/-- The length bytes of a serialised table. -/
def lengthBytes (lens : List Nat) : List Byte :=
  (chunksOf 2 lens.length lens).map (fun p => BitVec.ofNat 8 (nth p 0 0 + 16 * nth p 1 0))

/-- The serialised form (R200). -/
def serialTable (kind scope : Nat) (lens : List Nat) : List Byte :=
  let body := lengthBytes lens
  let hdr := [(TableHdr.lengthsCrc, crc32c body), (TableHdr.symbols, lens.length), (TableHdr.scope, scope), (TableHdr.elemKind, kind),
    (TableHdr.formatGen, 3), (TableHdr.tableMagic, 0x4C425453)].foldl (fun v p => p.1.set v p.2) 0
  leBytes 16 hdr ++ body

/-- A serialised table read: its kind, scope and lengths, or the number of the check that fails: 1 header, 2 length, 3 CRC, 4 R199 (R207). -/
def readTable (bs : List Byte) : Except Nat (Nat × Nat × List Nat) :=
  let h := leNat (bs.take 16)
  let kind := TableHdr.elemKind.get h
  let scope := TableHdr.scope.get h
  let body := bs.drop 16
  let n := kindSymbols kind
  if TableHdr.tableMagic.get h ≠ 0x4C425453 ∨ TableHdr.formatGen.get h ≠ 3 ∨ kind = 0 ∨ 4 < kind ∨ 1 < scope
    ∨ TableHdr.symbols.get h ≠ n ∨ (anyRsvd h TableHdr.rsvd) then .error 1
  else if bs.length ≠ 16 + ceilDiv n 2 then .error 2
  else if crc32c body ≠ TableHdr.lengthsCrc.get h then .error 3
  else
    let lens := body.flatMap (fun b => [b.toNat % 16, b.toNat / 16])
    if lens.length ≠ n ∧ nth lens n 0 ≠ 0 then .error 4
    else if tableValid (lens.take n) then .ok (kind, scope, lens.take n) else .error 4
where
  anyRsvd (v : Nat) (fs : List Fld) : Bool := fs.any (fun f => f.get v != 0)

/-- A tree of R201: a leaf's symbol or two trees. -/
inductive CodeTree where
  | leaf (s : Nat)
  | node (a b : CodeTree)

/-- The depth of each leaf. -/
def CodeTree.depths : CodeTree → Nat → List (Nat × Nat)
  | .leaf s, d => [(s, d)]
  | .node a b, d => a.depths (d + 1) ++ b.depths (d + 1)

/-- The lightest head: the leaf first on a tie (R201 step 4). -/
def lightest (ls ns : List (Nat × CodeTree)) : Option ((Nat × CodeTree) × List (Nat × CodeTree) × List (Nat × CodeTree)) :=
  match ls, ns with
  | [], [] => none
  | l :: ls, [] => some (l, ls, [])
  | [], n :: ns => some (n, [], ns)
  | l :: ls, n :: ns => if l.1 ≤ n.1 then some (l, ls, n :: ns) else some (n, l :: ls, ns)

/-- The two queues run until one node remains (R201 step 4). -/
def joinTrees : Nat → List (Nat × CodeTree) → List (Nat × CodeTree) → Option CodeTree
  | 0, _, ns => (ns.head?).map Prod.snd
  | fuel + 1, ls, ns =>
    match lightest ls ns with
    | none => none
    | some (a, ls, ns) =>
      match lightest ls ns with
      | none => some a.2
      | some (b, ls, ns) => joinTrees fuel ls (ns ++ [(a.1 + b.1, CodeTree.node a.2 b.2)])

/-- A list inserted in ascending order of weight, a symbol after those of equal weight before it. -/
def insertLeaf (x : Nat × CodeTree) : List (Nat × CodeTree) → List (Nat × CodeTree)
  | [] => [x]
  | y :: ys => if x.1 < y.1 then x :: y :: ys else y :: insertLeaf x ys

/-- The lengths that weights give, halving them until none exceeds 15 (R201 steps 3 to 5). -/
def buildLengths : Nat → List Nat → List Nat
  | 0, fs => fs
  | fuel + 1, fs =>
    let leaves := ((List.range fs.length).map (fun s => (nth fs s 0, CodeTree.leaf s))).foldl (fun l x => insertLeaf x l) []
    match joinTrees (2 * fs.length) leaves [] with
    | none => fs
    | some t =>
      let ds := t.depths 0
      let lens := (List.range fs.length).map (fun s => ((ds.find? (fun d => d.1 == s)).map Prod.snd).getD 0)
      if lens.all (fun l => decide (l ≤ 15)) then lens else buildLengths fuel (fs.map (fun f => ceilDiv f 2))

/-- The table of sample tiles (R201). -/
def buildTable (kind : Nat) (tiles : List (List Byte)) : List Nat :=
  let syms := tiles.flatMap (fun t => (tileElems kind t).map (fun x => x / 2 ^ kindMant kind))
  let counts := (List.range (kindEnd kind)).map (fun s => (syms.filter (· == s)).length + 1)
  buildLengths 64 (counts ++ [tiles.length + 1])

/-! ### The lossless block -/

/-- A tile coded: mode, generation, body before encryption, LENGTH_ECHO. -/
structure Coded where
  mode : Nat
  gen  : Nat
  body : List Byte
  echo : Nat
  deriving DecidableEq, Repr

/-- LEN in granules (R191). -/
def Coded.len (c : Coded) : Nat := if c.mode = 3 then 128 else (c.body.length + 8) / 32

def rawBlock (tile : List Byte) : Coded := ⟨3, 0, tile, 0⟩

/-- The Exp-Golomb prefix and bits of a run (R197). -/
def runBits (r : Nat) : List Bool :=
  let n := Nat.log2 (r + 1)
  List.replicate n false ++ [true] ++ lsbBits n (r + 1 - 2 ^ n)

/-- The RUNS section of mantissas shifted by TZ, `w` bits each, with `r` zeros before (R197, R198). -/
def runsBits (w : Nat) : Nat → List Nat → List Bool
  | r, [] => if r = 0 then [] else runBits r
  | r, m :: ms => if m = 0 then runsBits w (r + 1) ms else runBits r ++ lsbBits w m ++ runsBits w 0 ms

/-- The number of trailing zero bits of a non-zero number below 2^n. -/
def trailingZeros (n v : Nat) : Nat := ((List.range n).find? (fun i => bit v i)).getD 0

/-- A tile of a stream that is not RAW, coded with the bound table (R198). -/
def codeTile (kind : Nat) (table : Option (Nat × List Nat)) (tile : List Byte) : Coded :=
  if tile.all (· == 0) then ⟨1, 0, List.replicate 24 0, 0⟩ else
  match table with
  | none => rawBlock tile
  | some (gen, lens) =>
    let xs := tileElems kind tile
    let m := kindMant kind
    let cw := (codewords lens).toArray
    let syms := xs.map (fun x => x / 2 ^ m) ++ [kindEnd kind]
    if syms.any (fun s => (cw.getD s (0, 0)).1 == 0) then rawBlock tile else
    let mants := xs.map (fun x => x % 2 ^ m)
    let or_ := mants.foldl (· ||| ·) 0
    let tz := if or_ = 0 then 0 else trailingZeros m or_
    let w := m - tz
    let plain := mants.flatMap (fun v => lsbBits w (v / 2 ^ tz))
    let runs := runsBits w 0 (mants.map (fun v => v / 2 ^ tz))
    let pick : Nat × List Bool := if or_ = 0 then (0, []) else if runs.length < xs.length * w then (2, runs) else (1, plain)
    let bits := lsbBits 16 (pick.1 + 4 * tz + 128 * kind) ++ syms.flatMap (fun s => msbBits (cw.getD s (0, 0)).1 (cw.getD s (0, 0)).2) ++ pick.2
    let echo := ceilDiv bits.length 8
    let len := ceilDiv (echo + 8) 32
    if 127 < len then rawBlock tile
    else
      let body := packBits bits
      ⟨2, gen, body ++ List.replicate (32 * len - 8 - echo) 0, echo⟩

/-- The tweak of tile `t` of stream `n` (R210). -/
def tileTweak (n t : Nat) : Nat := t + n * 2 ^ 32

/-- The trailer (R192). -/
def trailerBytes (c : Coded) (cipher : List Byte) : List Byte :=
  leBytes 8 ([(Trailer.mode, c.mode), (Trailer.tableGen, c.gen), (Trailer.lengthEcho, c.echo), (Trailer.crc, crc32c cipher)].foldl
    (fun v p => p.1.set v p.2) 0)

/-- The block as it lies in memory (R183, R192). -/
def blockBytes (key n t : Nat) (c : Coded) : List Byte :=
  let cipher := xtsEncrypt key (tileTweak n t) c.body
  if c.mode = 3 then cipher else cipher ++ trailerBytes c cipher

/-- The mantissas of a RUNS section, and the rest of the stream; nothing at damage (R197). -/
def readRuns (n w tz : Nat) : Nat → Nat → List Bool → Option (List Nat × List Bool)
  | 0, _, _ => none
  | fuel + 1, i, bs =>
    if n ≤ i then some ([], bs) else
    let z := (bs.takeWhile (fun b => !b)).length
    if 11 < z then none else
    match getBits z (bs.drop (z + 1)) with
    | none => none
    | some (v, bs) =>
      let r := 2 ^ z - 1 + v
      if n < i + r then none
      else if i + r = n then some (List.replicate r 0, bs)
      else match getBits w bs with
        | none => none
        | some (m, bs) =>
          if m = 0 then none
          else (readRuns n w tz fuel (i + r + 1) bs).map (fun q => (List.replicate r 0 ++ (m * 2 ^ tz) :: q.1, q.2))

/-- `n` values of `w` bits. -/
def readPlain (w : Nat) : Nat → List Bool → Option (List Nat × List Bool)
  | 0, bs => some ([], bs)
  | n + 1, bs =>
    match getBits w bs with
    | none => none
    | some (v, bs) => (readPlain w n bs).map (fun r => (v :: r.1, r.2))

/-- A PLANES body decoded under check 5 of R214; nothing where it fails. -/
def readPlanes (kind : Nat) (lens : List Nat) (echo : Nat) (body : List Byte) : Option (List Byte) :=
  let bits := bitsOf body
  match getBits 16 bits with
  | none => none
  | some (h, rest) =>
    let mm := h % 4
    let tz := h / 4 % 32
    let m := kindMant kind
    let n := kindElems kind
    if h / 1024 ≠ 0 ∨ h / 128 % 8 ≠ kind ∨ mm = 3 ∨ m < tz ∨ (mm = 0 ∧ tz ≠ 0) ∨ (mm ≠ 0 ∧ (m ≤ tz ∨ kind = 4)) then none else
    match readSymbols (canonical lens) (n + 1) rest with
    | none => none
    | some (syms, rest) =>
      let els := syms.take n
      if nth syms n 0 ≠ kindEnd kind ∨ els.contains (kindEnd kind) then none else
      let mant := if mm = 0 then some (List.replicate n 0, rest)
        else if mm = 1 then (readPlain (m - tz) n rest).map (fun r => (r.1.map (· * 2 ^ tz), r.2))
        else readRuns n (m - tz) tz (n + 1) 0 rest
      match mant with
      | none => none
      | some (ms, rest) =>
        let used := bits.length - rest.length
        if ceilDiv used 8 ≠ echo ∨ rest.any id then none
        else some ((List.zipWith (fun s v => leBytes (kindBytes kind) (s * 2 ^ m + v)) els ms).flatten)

What the task requires: Set down only the lines above that fall between the line holding "let bits := lsbBits" and the line holding "def trailerBytes (c", inclusive, keeping each exact.

Your response:
    let bits := lsbBits 16 (pick.1 + 4 * tz + 128 * kind) ++ syms.flatMap (fun s => msbBits (cw.getD s (0, 0)).1 (cw.getD s (0, 0)).2) ++ pick.2
    let echo := ceilDiv bits.length 8
    let len := ceilDiv (echo + 8) 32
    if 127 < len then rawBlock tile
    else
      let body := packBits bits
      ⟨2, gen, body ++ List.replicate (32 * len - 8 - echo) 0, echo⟩

/-- The tweak of tile `t` of stream `n` (R210). -/
def tileTweak (n t : Nat) : Nat := t + n * 2 ^ 32

/-- The trailer (R192). -/
def trailerBytes (c : Coded) (cipher : List Byte) : List Byte :=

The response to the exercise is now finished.